There are many cryptocurrencies circulating in the market. Here is the list of most common cryptocurrencies:
Now, let us move towards the legality of cryptocurrencies…
Which are the countries where cryptocurrencies are legal affairs?
Cryptocurrencies are legal in most European countries (Norway, Sweden, Finland, France, Germany, Spain, Italy, Greece, etc.), Southeast Asian countries (Cambodia, Indonesia, Malaysia, Philippines, Singapore, etc.), Asian countries (Kyrgyzstan, Uzbekistan, UAE, Israel, India, Cyprus, etc.), American countries(US, Mexico, Nicaragua, Costa Rica, Argentina, Brazil, etc.). They are also legalized in Australia and New Zealand.
After broadly discussing the basics of cryptocurrencies let’s talk about the brain behind the invention of cryptocurrencies.
Who invented cryptocurrencies?
Bitcoin was the first-ever discovered cryptocurrency. The brain behind this powerful revolutionary invention is still unknown. No one knows that it was discovered by a group of programmers or by only one programmer. What the world knows about the inventor is the name “Satoshi Nakamoto,” who was he/she, or they, no one has a clue.
FAQs
What is meant by cryptocurrency?
A cryptocurrency is a digital currency, which is an alternative form of payment created using encryption algorithms. The use of encryption technologies means that cryptocurrencies function both as a currency and as a virtual accounting system. To use cryptocurrencies, you need a cryptocurrency wallet.

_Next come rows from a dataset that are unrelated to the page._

theorem emRead_quiet (counts : List Nat) (s : State) : BytesStay s (execEmRead counts s) ∧ ShownStays s (execEmRead counts s) := onDev_quiet fun d => foldl_quiet _ (fun d p => ⟨earlyReel_bytes .., earlyReel_shown ..⟩) _ _
theorem rlQuery_quiet (caller : Caller) (s : State) : BytesStay s (execRlQuery caller s) ∧ ShownStays s (execRlQuery caller s) := onDev_quiet fun d => serve_quiet fun d => by
  simp only [and_self]

theorem rlReel_quiet (caller : Caller) (l : Fin 384) (s : State) : BytesStay s (execRlReel caller l s) ∧ ShownStays s (execRlReel caller l s) := onDev_quiet fun d => by simp only [rlReel_bytes, rlReel_shown, and_self]
theorem rlRetire_quiet (caller : Caller) (l : Fin 384) (s : State) : BytesStay s (execRlRetire caller l s) ∧ ShownStays s (execRlRetire caller l s) := onDev_quiet fun d => by simp only [rlReel_bytes, rlReel_shown, and_self]
theorem wakeEvent_quiet (dom : Fin 409) (s : State) : BytesStay s (execWakeEvent dom s) ∧ ShownStays s (execWakeEvent dom s) := onDev_quiet fun d => by
  dsimp only; repeat' split
  all_goals simp only [setDom_kept, startExit_kept, and_self]

theorem powerStepUpdate_quiet (entry : BitVec 8) (watts : Nat) (s : State) :
    BytesStay s (execPowerStepUpdate entry watts s) ∧ ShownStays s (execPowerStepUpdate entry watts s) := onDev_quiet fun d => by
  dsimp only; repeat' split
  all_goals simp only [setTherm_kept, limitStep_kept, and_self]

theorem tkwakeN_quiet (s : State) : BytesStay s (execTkwakeN s) ∧ ShownStays s (execTkwakeN s) := onDev_quiet fun d => by
  dsimp only; split
  all_goals simp only [and_self]

theorem pmbAlert_quiet (words : List (Nat × BitVec 16)) (s : State) : BytesStay s (execPmbAlert words s) ∧ ShownStays s (execPmbAlert words s) := onDev_quiet fun d => quiet_of_kept ((foldl_kept _ (fun d w => audit_kept ..) _ _).imp
  (·.trans (foldl_bytes _ (fun d i => (emit_kept ..).1) _ _)) (·.trans (foldl_cores _ (fun d i => (emit_kept ..).2) _ _)))
theorem guardStepRetry_quiet (dom : Fin 18) (ack : Bool) (s : State) :
    BytesStay s (execGuardStepRetry dom ack s) ∧ ShownStays s (execGuardStepRetry dom ack s) := onDev_quiet fun d => by
  dsimp only; repeat' split
  all_goals simp only [orderStep_kept, applyStep_bytes, applyStep_shown, missStep_kept, and_self]

theorem captureEdge_quiet (unit : Fin 4) (s : State) : BytesStay s (execCaptureEdge unit s) ∧ ShownStays s (execCaptureEdge unit s) := onDev_quiet fun d => by
  dsimp only; repeat' split
  all_goals simp only [setReg_kept, setReg64_kept, takeFree_kept, and_self]

theorem pulseStart_quiet (unit : Fin 2) (s : State) : BytesStay s (execPulseStart unit s) ∧ ShownStays s (execPulseStart unit s) := onDev_quiet fun d => by
  split
  all_goals simp only [timeTo_kept, setPulse_kept, and_self]

theorem pulseEnd_quiet (unit : Fin 2) (s : State) : BytesStay s (execPulseEnd unit s) ∧ ShownStays s (execPulseEnd unit s) := onDev_quiet fun d => by
  split
  all_goals simp only [timeTo_kept, setPulse_kept, and_self]

theorem trcCtlWrite_quiet (q : Requester) (v : BitVec 32) (s : State) : BytesStay s (execTrcCtlWrite q v s) ∧ ShownStays s (execTrcCtlWrite q v s) := onDev_quiet fun d => orRefused_quiet fun d => by
  simp only [traceWrite_kept, and_self]

theorem irqDoorbell_quiet (q : Requester) (v : BitVec 32) (s : State) : BytesStay s (execIrqDoorbell q v s) ∧ ShownStays s (execIrqDoorbell q v s) := onDev_quiet fun d => orRefused_quiet fun d => by
  simp only [doorbell_bytes, doorbell_shown, and_self]

theorem irqRouteWrite_quiet (q : Requester) (n : Fin 4096) (v : BitVec 32) (s : State) :
    BytesStay s (execIrqRouteWrite q n v s) ∧ ShownStays s (execIrqRouteWrite q n v s) := onDev_quiet fun d => orRefused_quiet fun d => by
  simp only [routeWrite_kept, and_self]

theorem pmuSkSnap_quiet (q : Requester) (sk : Fin 16) (s : State) : BytesStay s (execPmuSkSnap q sk s) ∧ ShownStays s (execPmuSkSnap q sk s) := onDev_quiet fun d => orRefused_quiet fun d => by
  simp only [hubSnap_kept, and_self]

theorem statusCmd_quiet (caller : Caller) (s : State) : BytesStay s (execStatusCmd caller s) ∧ ShownStays s (execStatusCmd caller s) := onDev_quiet fun d => serve_quiet fun d => by
  simp only [freeBytes_kept, and_self]

theorem timeCmd_quiet (caller : Caller) (s : State) : BytesStay s (execTimeCmd caller s) ∧ ShownStays s (execTimeCmd caller s) := onDev_quiet fun d => serve_quiet fun d => by
  simp only [and_self]

theorem identityCmd_quiet (caller : Caller) (s : State) : BytesStay s (execIdentityCmd caller s) ∧ ShownStays s (execIdentityCmd caller s) := onDev_quiet fun d => serve_quiet fun d => by
  simp only [freeBytes_kept, and_self]

theorem authBegin_quiet (caller : Caller) (role : Fin 8) (index : Nat) (s : State) :
    BytesStay s (execAuthBegin caller role index s) ∧ ShownStays s (execAuthBegin caller role index s) := onDev_quiet fun d => serveAs_quiet fun d => by
  dsimp only; repeat' split
  all_goals simp only [updDst_kept, ends_kept, freeBytes_kept, and_self]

What are the advantages and disadvantages of using digital currencies?
Some of the advantages of digital currencies are that they enable seamless transfer of value and can make transaction costs cheaper. Some of the disadvantages of digital currencies are that they can volatile to trade and are susceptible to hacks.
What are the four types of cryptocurrency?
1- Payment cryptocurrency
2- Utility Tokens
3- Stablecoins
4- Central Bank Digital Currencies (CBDC)
Who uses cryptocurrency?
Overall, 17% of U.S. adults say they have ever invested in, traded or used a cryptocurrency. This share is mostly unchanged from previous Center surveys conducted in 2021 and 2022. As was true in past surveys, younger men are more likely to use cryptocurrency compared with men 50 and older and women of any age.
Who invented cryptocurrency?
Satoshi Nakamoto created Bitcoin in 2009. The name “Satoshi Nakamoto” is the pseudonym for the person or people who introduced the concept of Bitcoin in a 2008 paper. 1 Nakamoto remained active in the creation of Bitcoin and the blockchain until about 2010 but has not been heard from since.